§ **DIRECTIONS**:
Output only how many lines below contain "Bool".

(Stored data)
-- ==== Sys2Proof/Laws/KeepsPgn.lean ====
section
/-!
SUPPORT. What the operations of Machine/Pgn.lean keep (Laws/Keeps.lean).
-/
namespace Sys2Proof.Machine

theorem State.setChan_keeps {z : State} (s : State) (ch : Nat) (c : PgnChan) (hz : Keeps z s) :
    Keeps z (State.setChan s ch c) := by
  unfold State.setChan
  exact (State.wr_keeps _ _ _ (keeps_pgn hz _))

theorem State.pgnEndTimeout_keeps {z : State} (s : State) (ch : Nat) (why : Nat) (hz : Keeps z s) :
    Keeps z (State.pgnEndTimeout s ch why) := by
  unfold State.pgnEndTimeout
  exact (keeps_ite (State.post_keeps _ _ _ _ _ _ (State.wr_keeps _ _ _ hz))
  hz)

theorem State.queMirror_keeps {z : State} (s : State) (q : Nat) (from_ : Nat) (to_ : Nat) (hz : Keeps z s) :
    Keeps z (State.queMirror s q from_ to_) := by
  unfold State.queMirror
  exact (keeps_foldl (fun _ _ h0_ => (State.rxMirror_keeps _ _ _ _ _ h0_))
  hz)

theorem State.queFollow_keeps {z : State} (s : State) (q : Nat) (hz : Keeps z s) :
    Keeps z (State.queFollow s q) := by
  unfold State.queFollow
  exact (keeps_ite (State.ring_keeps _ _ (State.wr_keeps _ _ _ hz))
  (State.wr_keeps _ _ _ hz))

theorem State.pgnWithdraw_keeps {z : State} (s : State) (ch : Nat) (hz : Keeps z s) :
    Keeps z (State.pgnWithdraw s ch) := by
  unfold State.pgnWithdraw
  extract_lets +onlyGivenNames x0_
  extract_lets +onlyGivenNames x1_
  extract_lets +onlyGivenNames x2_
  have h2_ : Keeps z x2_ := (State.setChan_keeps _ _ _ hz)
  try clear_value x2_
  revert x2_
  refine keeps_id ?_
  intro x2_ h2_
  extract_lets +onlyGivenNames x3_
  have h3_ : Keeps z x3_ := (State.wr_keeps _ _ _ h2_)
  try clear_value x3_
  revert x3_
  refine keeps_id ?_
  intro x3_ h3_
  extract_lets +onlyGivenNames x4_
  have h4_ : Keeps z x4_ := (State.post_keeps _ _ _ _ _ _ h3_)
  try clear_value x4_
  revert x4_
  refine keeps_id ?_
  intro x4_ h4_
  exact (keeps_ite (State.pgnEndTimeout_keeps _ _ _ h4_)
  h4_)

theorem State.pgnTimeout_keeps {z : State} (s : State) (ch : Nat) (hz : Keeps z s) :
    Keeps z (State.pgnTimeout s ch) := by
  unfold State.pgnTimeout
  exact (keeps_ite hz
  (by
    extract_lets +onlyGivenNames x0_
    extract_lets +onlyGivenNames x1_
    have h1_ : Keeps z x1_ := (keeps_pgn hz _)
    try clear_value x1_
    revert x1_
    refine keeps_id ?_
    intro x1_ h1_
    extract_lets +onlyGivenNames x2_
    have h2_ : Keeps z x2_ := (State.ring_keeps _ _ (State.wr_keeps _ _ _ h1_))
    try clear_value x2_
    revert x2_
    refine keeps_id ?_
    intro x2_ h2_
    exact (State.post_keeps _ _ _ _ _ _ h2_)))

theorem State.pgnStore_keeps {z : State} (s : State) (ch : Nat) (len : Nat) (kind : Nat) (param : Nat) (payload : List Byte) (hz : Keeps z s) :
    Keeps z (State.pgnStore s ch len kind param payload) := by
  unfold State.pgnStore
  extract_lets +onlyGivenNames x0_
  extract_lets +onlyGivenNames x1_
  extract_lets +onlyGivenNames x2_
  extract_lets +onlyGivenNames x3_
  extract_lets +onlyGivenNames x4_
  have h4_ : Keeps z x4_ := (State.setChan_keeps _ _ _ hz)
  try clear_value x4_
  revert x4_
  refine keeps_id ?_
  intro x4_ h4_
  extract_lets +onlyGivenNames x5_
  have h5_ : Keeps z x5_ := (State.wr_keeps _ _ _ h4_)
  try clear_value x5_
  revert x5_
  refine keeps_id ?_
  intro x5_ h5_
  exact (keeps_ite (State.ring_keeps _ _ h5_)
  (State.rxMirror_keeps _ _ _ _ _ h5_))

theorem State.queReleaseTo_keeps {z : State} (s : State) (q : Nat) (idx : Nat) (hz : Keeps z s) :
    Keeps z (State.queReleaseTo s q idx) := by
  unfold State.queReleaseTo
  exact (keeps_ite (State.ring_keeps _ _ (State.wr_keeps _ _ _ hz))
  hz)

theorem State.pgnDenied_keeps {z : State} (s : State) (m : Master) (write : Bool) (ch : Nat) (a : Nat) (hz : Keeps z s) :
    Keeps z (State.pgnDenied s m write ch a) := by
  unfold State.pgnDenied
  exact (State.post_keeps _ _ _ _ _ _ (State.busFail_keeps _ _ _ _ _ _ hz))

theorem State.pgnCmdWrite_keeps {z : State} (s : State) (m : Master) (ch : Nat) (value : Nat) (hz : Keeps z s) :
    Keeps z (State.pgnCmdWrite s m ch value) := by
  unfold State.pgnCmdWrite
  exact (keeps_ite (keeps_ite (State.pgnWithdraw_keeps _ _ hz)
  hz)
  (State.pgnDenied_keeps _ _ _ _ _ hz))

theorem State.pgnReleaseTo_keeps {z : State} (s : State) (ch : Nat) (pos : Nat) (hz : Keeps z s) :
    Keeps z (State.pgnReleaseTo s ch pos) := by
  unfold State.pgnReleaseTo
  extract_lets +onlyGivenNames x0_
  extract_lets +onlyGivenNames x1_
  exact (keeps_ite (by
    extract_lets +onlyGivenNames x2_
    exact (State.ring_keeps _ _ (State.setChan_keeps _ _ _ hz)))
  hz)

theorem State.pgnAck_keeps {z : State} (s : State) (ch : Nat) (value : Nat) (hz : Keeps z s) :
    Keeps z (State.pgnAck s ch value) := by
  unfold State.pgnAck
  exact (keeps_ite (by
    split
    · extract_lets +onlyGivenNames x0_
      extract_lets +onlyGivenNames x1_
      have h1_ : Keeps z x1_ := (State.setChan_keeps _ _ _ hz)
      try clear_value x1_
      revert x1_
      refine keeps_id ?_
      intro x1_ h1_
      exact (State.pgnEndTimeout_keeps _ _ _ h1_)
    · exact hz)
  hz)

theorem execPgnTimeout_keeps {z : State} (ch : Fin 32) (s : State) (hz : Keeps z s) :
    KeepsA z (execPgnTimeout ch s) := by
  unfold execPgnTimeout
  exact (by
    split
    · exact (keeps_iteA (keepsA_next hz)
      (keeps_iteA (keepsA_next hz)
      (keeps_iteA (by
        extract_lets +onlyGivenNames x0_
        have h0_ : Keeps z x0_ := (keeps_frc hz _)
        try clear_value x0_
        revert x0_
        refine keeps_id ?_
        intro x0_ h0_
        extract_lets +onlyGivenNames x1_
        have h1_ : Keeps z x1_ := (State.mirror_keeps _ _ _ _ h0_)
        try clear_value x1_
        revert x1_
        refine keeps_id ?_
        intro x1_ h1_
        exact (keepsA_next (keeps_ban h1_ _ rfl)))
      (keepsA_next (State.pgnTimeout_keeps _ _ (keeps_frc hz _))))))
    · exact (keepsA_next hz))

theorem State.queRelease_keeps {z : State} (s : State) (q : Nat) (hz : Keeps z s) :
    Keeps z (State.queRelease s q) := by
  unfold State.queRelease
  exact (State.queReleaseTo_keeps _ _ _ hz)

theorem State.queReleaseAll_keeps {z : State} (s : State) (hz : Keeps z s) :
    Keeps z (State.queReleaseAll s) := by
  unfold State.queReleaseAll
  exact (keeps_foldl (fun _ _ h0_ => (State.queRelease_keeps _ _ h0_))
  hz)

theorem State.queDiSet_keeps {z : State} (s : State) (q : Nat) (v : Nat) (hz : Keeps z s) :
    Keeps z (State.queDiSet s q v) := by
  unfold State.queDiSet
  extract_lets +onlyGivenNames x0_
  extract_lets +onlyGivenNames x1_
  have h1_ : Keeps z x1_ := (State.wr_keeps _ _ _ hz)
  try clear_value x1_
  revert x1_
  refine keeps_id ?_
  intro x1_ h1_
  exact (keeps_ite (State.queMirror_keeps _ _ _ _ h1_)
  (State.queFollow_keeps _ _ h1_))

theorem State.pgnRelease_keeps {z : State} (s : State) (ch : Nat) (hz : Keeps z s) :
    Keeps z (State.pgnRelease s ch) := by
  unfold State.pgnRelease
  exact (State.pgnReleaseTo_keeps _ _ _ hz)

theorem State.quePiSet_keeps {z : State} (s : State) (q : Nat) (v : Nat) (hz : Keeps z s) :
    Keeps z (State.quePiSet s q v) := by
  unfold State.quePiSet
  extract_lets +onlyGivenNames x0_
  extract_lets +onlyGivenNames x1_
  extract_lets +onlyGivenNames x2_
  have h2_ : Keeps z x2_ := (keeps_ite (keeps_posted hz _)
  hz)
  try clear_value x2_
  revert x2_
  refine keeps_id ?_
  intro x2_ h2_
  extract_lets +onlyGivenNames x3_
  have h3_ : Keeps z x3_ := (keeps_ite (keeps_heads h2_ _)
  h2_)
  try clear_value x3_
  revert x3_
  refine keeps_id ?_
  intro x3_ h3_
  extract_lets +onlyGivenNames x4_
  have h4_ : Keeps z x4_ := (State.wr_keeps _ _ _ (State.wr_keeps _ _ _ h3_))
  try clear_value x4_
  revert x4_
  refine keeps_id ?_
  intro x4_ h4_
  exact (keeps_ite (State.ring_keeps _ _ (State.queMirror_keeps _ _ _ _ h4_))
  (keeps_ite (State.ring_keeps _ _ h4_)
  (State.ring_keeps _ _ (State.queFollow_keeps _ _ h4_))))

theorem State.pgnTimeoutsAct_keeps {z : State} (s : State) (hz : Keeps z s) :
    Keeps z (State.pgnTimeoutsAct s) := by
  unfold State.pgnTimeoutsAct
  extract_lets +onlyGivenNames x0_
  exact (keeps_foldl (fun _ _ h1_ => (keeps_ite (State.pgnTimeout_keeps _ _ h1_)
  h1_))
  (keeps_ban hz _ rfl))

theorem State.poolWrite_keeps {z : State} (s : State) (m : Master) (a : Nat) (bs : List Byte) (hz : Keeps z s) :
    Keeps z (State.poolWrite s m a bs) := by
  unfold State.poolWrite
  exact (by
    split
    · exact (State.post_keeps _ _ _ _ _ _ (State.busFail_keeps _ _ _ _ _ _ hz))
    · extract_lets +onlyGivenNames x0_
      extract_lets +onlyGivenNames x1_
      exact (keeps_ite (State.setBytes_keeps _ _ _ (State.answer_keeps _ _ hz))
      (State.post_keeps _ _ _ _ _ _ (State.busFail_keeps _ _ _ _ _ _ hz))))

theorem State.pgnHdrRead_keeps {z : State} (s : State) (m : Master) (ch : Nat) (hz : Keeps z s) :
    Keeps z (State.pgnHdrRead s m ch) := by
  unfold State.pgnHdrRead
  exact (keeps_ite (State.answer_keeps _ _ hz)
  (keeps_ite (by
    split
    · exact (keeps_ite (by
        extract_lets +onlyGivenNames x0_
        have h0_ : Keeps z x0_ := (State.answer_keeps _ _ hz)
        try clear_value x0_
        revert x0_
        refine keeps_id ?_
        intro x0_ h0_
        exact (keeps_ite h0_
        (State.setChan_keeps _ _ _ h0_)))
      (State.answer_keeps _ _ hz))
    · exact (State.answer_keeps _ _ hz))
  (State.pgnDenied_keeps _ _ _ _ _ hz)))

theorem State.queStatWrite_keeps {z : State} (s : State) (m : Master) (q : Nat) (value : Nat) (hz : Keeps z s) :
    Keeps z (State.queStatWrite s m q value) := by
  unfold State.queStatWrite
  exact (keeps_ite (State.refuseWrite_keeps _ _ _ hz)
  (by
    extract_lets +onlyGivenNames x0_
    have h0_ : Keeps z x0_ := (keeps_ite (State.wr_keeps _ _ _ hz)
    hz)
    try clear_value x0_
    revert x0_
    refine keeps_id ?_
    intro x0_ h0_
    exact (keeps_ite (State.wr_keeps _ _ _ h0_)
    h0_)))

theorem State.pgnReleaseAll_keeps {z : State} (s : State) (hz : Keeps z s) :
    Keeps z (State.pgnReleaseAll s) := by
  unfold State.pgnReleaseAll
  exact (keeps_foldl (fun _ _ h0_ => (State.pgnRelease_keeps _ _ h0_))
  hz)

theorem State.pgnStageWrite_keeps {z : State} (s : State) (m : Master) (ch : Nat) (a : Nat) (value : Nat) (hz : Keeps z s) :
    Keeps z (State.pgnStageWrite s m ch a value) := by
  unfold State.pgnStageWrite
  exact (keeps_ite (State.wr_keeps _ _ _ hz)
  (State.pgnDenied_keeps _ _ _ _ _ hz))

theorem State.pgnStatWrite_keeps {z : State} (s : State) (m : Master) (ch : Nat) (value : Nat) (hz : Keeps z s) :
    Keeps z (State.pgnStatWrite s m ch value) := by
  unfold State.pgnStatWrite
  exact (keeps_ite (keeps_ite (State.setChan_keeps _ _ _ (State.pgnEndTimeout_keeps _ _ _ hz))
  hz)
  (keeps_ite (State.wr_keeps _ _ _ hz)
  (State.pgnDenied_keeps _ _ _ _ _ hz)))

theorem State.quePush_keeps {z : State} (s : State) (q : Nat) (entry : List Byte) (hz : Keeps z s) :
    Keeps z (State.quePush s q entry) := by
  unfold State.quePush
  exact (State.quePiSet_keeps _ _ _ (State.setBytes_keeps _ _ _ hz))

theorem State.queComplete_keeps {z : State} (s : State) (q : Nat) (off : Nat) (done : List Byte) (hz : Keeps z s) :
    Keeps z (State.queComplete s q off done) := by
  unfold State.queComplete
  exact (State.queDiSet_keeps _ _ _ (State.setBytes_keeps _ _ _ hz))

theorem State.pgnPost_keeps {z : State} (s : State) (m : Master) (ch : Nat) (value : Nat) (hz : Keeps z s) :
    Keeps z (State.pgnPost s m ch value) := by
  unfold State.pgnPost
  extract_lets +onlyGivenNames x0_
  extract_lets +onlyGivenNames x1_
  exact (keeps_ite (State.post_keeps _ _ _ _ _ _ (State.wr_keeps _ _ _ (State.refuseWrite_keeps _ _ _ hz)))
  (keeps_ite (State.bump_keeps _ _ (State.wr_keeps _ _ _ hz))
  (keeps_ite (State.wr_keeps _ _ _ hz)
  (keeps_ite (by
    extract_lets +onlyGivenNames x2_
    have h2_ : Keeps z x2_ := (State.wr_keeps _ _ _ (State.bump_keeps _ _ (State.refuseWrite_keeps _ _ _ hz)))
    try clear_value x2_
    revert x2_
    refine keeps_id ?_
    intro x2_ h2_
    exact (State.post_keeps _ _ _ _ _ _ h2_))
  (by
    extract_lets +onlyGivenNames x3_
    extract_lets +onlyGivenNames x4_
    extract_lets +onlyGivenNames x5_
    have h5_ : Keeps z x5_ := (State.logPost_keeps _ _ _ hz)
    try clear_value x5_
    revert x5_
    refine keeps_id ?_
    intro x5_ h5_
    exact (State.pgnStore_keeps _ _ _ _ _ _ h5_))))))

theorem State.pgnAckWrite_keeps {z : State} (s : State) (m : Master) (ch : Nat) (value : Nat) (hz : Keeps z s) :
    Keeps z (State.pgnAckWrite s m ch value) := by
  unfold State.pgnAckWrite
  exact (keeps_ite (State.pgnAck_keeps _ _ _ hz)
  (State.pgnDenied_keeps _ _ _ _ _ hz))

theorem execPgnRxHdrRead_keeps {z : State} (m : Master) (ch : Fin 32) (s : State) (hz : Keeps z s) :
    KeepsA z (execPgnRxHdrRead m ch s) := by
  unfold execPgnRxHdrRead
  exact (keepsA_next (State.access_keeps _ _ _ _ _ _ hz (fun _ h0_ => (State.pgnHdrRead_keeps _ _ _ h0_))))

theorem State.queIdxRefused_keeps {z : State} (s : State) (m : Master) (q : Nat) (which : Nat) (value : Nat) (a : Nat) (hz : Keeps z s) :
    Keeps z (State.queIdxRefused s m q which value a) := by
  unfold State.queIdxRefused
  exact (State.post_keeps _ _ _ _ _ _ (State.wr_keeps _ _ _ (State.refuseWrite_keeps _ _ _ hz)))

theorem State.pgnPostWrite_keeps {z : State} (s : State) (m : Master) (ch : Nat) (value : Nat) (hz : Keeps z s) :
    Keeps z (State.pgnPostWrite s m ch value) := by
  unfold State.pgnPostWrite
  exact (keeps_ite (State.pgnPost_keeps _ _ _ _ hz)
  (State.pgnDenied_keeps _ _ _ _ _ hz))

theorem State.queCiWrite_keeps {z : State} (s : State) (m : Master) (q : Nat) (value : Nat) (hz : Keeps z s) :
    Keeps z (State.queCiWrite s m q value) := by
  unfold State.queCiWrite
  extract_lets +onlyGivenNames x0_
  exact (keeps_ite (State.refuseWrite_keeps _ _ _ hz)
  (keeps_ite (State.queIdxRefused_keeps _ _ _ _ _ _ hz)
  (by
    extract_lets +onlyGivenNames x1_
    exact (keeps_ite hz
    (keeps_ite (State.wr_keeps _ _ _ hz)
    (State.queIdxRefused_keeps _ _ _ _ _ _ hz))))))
==
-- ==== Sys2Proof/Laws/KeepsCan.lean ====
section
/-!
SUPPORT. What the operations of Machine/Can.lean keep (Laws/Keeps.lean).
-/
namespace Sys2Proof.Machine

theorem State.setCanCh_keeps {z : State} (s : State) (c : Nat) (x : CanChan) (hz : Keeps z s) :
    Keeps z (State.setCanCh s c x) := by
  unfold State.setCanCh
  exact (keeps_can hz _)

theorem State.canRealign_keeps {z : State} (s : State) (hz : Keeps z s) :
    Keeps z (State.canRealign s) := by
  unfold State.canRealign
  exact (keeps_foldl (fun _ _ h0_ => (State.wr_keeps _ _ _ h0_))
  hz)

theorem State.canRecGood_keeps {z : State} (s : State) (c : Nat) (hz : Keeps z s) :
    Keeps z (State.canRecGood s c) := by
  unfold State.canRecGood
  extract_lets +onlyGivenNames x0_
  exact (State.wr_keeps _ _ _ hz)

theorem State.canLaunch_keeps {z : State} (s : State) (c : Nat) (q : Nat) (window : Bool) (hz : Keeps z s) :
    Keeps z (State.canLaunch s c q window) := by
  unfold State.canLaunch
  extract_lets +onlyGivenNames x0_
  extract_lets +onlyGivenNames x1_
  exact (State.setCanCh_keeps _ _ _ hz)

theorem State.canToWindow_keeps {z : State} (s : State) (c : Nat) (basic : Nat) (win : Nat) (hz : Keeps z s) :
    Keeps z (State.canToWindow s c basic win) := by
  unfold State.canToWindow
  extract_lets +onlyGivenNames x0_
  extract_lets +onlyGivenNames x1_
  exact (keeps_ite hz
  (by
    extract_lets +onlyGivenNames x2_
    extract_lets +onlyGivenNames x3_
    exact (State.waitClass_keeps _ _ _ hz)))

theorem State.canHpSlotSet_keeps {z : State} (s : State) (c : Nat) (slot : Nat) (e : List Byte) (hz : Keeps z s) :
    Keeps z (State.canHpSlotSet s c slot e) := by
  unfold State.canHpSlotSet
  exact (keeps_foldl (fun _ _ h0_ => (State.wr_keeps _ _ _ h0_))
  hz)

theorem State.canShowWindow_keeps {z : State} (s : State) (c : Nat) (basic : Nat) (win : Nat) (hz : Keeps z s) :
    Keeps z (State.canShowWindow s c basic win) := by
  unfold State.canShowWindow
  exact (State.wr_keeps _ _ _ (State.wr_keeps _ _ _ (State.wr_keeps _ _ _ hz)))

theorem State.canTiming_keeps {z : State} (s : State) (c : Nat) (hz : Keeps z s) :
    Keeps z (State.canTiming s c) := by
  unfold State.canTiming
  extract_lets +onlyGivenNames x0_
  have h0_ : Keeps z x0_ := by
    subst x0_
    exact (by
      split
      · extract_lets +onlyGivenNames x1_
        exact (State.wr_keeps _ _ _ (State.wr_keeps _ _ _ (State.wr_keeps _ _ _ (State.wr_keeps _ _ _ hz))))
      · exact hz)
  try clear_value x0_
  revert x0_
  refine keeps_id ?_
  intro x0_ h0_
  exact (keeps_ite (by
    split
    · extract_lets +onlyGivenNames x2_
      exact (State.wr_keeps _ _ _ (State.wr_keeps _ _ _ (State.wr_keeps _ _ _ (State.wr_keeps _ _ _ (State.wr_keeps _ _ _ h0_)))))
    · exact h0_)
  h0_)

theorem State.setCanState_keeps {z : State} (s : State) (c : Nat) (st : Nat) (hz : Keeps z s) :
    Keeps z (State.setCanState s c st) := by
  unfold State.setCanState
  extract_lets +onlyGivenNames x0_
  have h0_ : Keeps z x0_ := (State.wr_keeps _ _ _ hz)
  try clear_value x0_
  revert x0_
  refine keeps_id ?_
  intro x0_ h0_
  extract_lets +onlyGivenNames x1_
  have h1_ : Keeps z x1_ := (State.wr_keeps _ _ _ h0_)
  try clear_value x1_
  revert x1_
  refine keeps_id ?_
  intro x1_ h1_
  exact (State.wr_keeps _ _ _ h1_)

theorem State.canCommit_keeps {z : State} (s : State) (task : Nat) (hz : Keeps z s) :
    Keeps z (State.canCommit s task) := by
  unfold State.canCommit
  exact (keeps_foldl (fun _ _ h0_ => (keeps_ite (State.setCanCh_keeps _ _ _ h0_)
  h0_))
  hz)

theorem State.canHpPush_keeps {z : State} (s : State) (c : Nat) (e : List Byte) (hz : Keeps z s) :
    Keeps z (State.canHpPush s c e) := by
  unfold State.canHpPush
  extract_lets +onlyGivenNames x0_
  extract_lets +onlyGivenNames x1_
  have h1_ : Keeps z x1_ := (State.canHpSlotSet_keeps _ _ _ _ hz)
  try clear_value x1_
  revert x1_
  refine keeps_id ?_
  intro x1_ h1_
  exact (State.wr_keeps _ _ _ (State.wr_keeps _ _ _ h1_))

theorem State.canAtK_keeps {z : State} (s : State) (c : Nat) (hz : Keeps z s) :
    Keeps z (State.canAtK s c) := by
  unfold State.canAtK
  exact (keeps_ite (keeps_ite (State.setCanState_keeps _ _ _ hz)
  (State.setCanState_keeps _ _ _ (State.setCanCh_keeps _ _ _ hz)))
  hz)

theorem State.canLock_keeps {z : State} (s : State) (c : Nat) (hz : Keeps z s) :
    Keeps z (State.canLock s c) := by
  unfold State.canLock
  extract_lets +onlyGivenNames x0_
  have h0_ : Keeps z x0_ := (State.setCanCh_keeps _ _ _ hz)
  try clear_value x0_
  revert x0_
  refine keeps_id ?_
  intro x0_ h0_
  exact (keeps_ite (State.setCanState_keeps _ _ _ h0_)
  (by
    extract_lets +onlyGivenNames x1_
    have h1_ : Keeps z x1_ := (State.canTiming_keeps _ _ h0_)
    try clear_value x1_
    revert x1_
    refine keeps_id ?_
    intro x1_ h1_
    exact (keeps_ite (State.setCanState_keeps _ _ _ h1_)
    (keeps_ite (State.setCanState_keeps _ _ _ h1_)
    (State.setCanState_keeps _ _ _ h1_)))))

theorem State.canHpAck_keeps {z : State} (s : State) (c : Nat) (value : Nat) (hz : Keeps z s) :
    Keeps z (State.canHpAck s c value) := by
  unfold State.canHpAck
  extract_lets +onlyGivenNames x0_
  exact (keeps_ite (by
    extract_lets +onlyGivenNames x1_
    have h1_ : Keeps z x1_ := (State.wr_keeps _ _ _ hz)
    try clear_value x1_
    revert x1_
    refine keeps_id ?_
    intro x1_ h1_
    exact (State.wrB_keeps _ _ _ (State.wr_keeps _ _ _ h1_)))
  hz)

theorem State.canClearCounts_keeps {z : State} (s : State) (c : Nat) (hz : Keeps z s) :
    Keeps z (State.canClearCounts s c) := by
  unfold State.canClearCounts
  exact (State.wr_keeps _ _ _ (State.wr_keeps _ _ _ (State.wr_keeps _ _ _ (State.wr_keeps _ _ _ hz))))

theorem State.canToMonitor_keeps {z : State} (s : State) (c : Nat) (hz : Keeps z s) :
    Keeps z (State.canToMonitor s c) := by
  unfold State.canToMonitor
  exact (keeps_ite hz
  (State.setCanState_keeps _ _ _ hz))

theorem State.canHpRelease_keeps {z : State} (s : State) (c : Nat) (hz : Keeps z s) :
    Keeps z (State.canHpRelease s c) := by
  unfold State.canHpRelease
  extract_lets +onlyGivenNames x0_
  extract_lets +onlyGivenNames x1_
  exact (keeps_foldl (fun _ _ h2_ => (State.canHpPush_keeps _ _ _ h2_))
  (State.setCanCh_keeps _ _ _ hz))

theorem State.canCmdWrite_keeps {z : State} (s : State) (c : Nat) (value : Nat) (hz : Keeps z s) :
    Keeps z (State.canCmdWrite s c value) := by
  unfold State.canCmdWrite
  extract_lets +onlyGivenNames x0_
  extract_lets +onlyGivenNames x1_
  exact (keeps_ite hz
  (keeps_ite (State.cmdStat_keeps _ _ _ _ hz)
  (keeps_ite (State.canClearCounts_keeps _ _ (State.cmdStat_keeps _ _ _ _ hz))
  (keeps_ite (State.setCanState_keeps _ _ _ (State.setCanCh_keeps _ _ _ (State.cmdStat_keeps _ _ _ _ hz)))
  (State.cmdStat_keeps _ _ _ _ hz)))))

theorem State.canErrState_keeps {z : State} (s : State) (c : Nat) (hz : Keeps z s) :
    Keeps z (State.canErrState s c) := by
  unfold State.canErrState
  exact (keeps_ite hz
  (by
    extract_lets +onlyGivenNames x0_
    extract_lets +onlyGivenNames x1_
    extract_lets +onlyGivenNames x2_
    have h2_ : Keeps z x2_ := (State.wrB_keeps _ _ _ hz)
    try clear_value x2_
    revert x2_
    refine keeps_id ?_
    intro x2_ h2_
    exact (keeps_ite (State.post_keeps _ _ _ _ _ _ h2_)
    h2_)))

§ **SOLUTION**:
2